We Got Bit By the Leap Second Bug
Did you know there was a leap second going from Saturday June 30th into Sunday July 1st? At midnight Greenwich Mean Time (GMT), the clock was held back a second to keep time in sync with the planet’s daily rotation.
Sounds harmless – more of an opportunity for jokes about what you’ll do with an extra second of time…
Well, turns out that the Linux kernel had a small bug related to the seconds not advancing at midnight GMT. This timing issue did NOT affect any of our hosting servers.
However, one of our backup servers that we use for 6 hour disaster recovery backups did not fare so well.
Sunday morning, I noticed the CPU for this server was pegged at 100%, and the backup software was sluggish at best. I knew about the leap second, but didn’t connect the 2 events. I thought the backup software was malfunctioning.
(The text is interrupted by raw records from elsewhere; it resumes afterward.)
theorem exec_cmp_of_legal {s : State} {rA rB : Byte} (hA : rA.toNat < 8) (hB : rB.toNat < 8) :
    exec (.cmp rA rB) s = .next ((s.setFl (setCompareFlags s.fl
      ((s.reg ⟨rA.toNat, hA⟩).toNat = (s.reg ⟨rB.toNat, hB⟩).toNat)
      ((s.reg ⟨rA.toNat, hA⟩).toNat > (s.reg ⟨rB.toNat, hB⟩).toNat)
      ((s.reg ⟨rA.toNat, hA⟩).toNat < (s.reg ⟨rB.toNat, hB⟩).toNat))).setPc (s.pc + 3)) := by
  change execCmp rA rB s = _
  rw [execCmp, aluBinary_of_legal hA hB, aluApply, alu_cmp]
  exact conclude_advance .cmp s _

/-- Settles O16: the three flag writes are the formula of R142. -/
theorem cmpSetsFlagsUnsigned : Obligations.CmpSetsFlagsUnsigned := by
  refine fun s rA rB => ⟨rfl, fun hA hB => ?_, exec_first_illegal s rfl, exec_second_illegal s rfl⟩
  rw [exec_cmp_of_legal hA hB, setCompareFlags_eq]
  simp only [decide_eq_true_eq]
  rfl

/-- Where bits 7:3 are zero, CMP leaves the one flag of its comparison. -/
theorem setCompareFlags_of_clear {fl : Byte} (h : fl &&& 0xF8 = 0) (x y : Nat) :
    setCompareFlags fl (x = y) (x > y) (x < y) = if x = y then 0x01 else if x > y then 0x02 else 0x04 := by
  rw [setCompareFlags_eq, h]
  rcases Nat.lt_trichotomy x y with hlt | heq | hgt
  · simp [hlt, Nat.ne_of_lt hlt, Nat.not_lt_of_gt hlt]
  · simp [heq]
  · simp [hgt, Nat.ne_of_gt hgt, Nat.not_lt_of_gt hgt]

/-- Settles O17: one comparison holds, and it is equality for a register with itself. -/
theorem cmpLeavesExactlyOneFlag : Obligations.CmpLeavesExactlyOneFlag := by
  intro s rA rB hclear hA hB
  refine ⟨_, exec_cmp_of_legal hA hB, ?oneFlag, ?sameRegister⟩
  all_goals simp only [State.setPc_fl, State.setFl_fl, setCompareFlags_of_clear hclear]
  case oneFlag => split_ifs <;> simp
  case sameRegister => rintro rfl; exact if_pos rfl

end Sys2Proof.Machine
end

section
/-!
What the stack manager restores (44_stack.md, 45_control.md, 46_interrupt.md): a POP after a PUSH, a RET after a CALL,
and an IRET after a frame of nine pushes.
-/

namespace Sys2Proof.Machine

/-- Settles O20: POP reads the byte that PUSH stored, at the SP that PUSH left. -/
theorem pushThenPopRestoresValueAndSp : Obligations.PushThenPopRestoresValueAndSp := by
  intro s rA rB hA hB hin
  obtain ⟨m, hpush, hsize, hstored, hother⟩ := exists_push_of_lt (s.reg ⟨rA.toNat, hA⟩) hin
  refine ⟨_, _, exec_push_of_ok hA hpush, exec_pop_of_read hB hstored, State.setReg_reg_same _ _ _,
    BitVec.sub_add_cancel s.sp 1, hstored, fun i hi => ?_, ⟨hsize, hother⟩, BitVec.add_assoc s.pc 2 2⟩
  exact State.setReg_reg_other _ _ fun h => hi (congrArg Fin.val h)

/-- Settles O26: RET reads the byte that CALL stored, at the SP that CALL left. -/
theorem retReturnsAfterCall : Obligations.RetReturnsAfterCall := by
  intro s rA hA hin
  obtain ⟨m, hpush, _, hstored, _⟩ := exists_push_of_lt (s.pc + 2) hin
  refine ⟨_, exec_call_of_ok hA hpush, rfl, fun w hsp hread => ?_⟩
  refine ⟨_, exec_ret_of_read (hread.trans hstored), rfl, ?_⟩
  rw [State.setPc_sp, State.setSp_sp, hsp]
  exact BitVec.sub_add_cancel s.sp 1

/-! ## A pushed frame -/

/-- The state `t` is `s` with the bytes `vs` on its stack, the first of them at SP minus 1 and so on down. -/
structure Pushed (vs : List Byte) (s t : State) : Prop where
  state : t = { s with mem := t.mem, sp := s.sp - BitVec.ofNat 8 vs.length }
  reads : ∀ k (hk : k < vs.length), t.mem.read (s.sp - BitVec.ofNat 8 (k + 1)).toNat = some vs[k]

theorem sub_ofNat_succ (a : Byte) (k : Nat) : a - BitVec.ofNat 8 k - 1 = a - BitVec.ofNat 8 (k + 1) := by
  rw [BitVec.ofNat_add, sub_add_eq_sub_sub]
  rfl

theorem sub_ofNat_add {k n : Nat} (a : Byte) (h : k ≤ n) :
    a - BitVec.ofNat 8 n + BitVec.ofNat 8 k = a - BitVec.ofNat 8 (n - k) := by
  obtain ⟨d, rfl⟩ := Nat.exists_eq_add_of_le' h
  rw [Nat.add_sub_cancel, BitVec.ofNat_add, sub_add_eq_sub_sub, BitVec.sub_add_cancel]

/-- Two different distances of at most 256 below SP are two different slots. -/
theorem sub_ofNat_succ_ne {a : Byte} {j k : Nat} (hjk : j < k) (hk : k < 256) :
    (a - BitVec.ofNat 8 (j + 1)).toNat ≠ (a - BitVec.ofNat 8 (k + 1)).toNat := by
  have ha := a.isLt
  simp only [BitVec.toNat_sub, BitVec.toNat_ofNat]
  omega

theorem foldlM_push_append {vs : List Byte} {v : Byte} {s t : State} :
    (vs ++ [v]).foldlM push s = .ok t ↔ ∃ u, vs.foldlM push s = .ok u ∧ push u v = .ok t := by
  simp [List.foldlM_append, bind_eq_ok]

/-- Pushing at most 256 bytes stacks them: each push leaves the slots of those before it. -/
theorem pushed_of_foldlM {vs : List Byte} {s t : State} (hlen : vs.length ≤ 256)
    (h : vs.foldlM push s = .ok t) : Pushed vs s t := by
  induction vs using List.reverseRecOn generalizing t with
  | nil => cases h; exact ⟨by simp, nofun⟩
  | append_singleton vs v ih =>
    rw [List.length_append, List.length_singleton] at hlen
    obtain ⟨u, hvs, hv⟩ := foldlM_push_append.mp h
    obtain ⟨hu, hreads⟩ := ih (Nat.le_of_succ_le hlen) hvs
    obtain ⟨m, hm, rfl⟩ := push_ok.mp hv
    have hsp : u.sp - 1 = s.sp - BitVec.ofNat 8 (vs.length + 1) := by rw [hu, ← sub_ofNat_succ]
    rw [hsp] at hm ⊢
    refine ⟨by rw [hu, List.length_append]; rfl, fun k hk => ?_⟩
    rw [State.setMem_mem]
    rw [List.length_append, List.length_singleton] at hk
    rcases Nat.lt_succ_iff_lt_or_eq.mp hk with hold | rfl
    · rw [Memory.read_of_write_other hm (sub_ofNat_succ_ne hold hlen), hreads k hold, List.getElem_append_left]
    · rw [Memory.read_of_write_same hm, List.getElem_concat_length rfl]

/-- From SP on, a pushed list lies backwards: slot `k` holds the last byte but `k`. -/
theorem Pushed.read_from_sp {vs : List Byte} {s t : State} (h : Pushed vs s t) {k : Nat} (hk : k < vs.length) :
    t.mem.read (t.sp + BitVec.ofNat 8 k).toNat = some vs[vs.length - 1 - k] := by
  have hsp : t.sp = s.sp - BitVec.ofNat 8 vs.length := by rw [h.state]
  have hslot : vs.length - k = vs.length - 1 - k + 1 := by omega
  rw [hsp, sub_ofNat_add s.sp (Nat.le_of_lt hk), hslot]
  exact h.reads _ (by omega)

/-- IRET takes its registers from the slots in falling order of their numbers (R191). -/
theorem iretOrder_val : ∀ k (hk : k < iretOrder.length), (iretOrder[k] : Nat) = 7 - k := by decide

/-- Settles O29: the frame lies backwards from SP on, so R7 comes first and the resume address last. -/
theorem iretUndoesAPushedFrame : Obligations.IretUndoesAPushedFrame := by
  intro s t resume x h
  have hlen : (resume :: x.toList).length = 9 := by simp
  have hframe : Pushed (resume :: x.toList) s t := pushed_of_foldlM (hlen ▸ by decide) h
  have hsp : t.sp + 9 = s.sp := by
    rw [hframe.state, hlen]
    exact BitVec.sub_add_cancel s.sp 9
  rw [← hsp]
  refine exec_iret_of_reads (fun k hk => ?register) ?resume
  case register =>
    have hk8 : k < 8 := hk
    have hindex : (resume :: x.toList).length - 1 - k = 7 - k + 1 := by omega
    rw [hframe.read_from_sp (by omega)]
    simp only [hindex, iretOrder_val k hk, List.getElem_cons_succ, Vector.getElem_toList, Fin.getElem_fin]
  case resume => exact (hframe.read_from_sp (k := 8) (by omega)).trans (by simp)

end Sys2Proof.Machine
end

section
/-!
What each instruction leaves unchanged (the frames of 41_load_store.md to 46_interrupt.md). For each component of the
state one lemma says which instructions write it, read off `exec_effect`; a frame is then those lemmas for its
instructions.
-/

namespace Sys2Proof

/-- Register `j` is one that the instruction writes: the register of its first operand, or for IRET any. -/
def Instr.writesReg (i : Instr) (j : Fin 8) : Prop :=
  match i with
  | .ldi a _ | .ld a _ | .add a _ | .sub a _ | .mul a _ | .div a _ | .inc a | .dec a | .pop a => a.toNat = j.val
  | .iret => True
  | _ => False

/-- What the instruction adds to SP when it does not halt. -/
def Instr.spChange : Instr → Byte
  | .push _ | .call _ => -1
  | .pop _ | .ret => 1
  | .iret => 9
  | _ => 0

end Sys2Proof

namespace Sys2Proof.Machine

/-- The address `a` is the one that the instruction stores at. -/
def storesAt (i : Instr) (s : State) (a : Nat) : Prop :=
  match i with
  | .st rA _ => ∃ d : Fin 8, rA.toNat = d.val ∧ a = s.address d
  | .push _ | .call _ => a = (s.sp - 1).toNat
  | _ => False

/-! ## Who writes what -/

section Writers
variable {i : Instr} {s t : State} (h : exec i s = .next t)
Send an emergency email to the backup software company – they start looking at it – we try upgrading – stopping and starting – collecting data – still no solution.
Fast forward to Monday, lots of back and forth, and finally one of the support guys at the backup company says “maybe it’s the leap second bug“.
A simple reboot of the server, and everything was back to normal. Turns out the Java software that powers the backup system was highly susceptible to this timing bug. It did not like the time not advancing into the next day.
With Linux servers, a reboot *almost never* solves anything, as reboots are only needed to load a new kernel (and with new technology we can perform kernel updates live without a reboot). But in this case, it was actually needed to clear a dead-lock condition.
It’s amazing what a simple “extra” second can do to a complex computer system.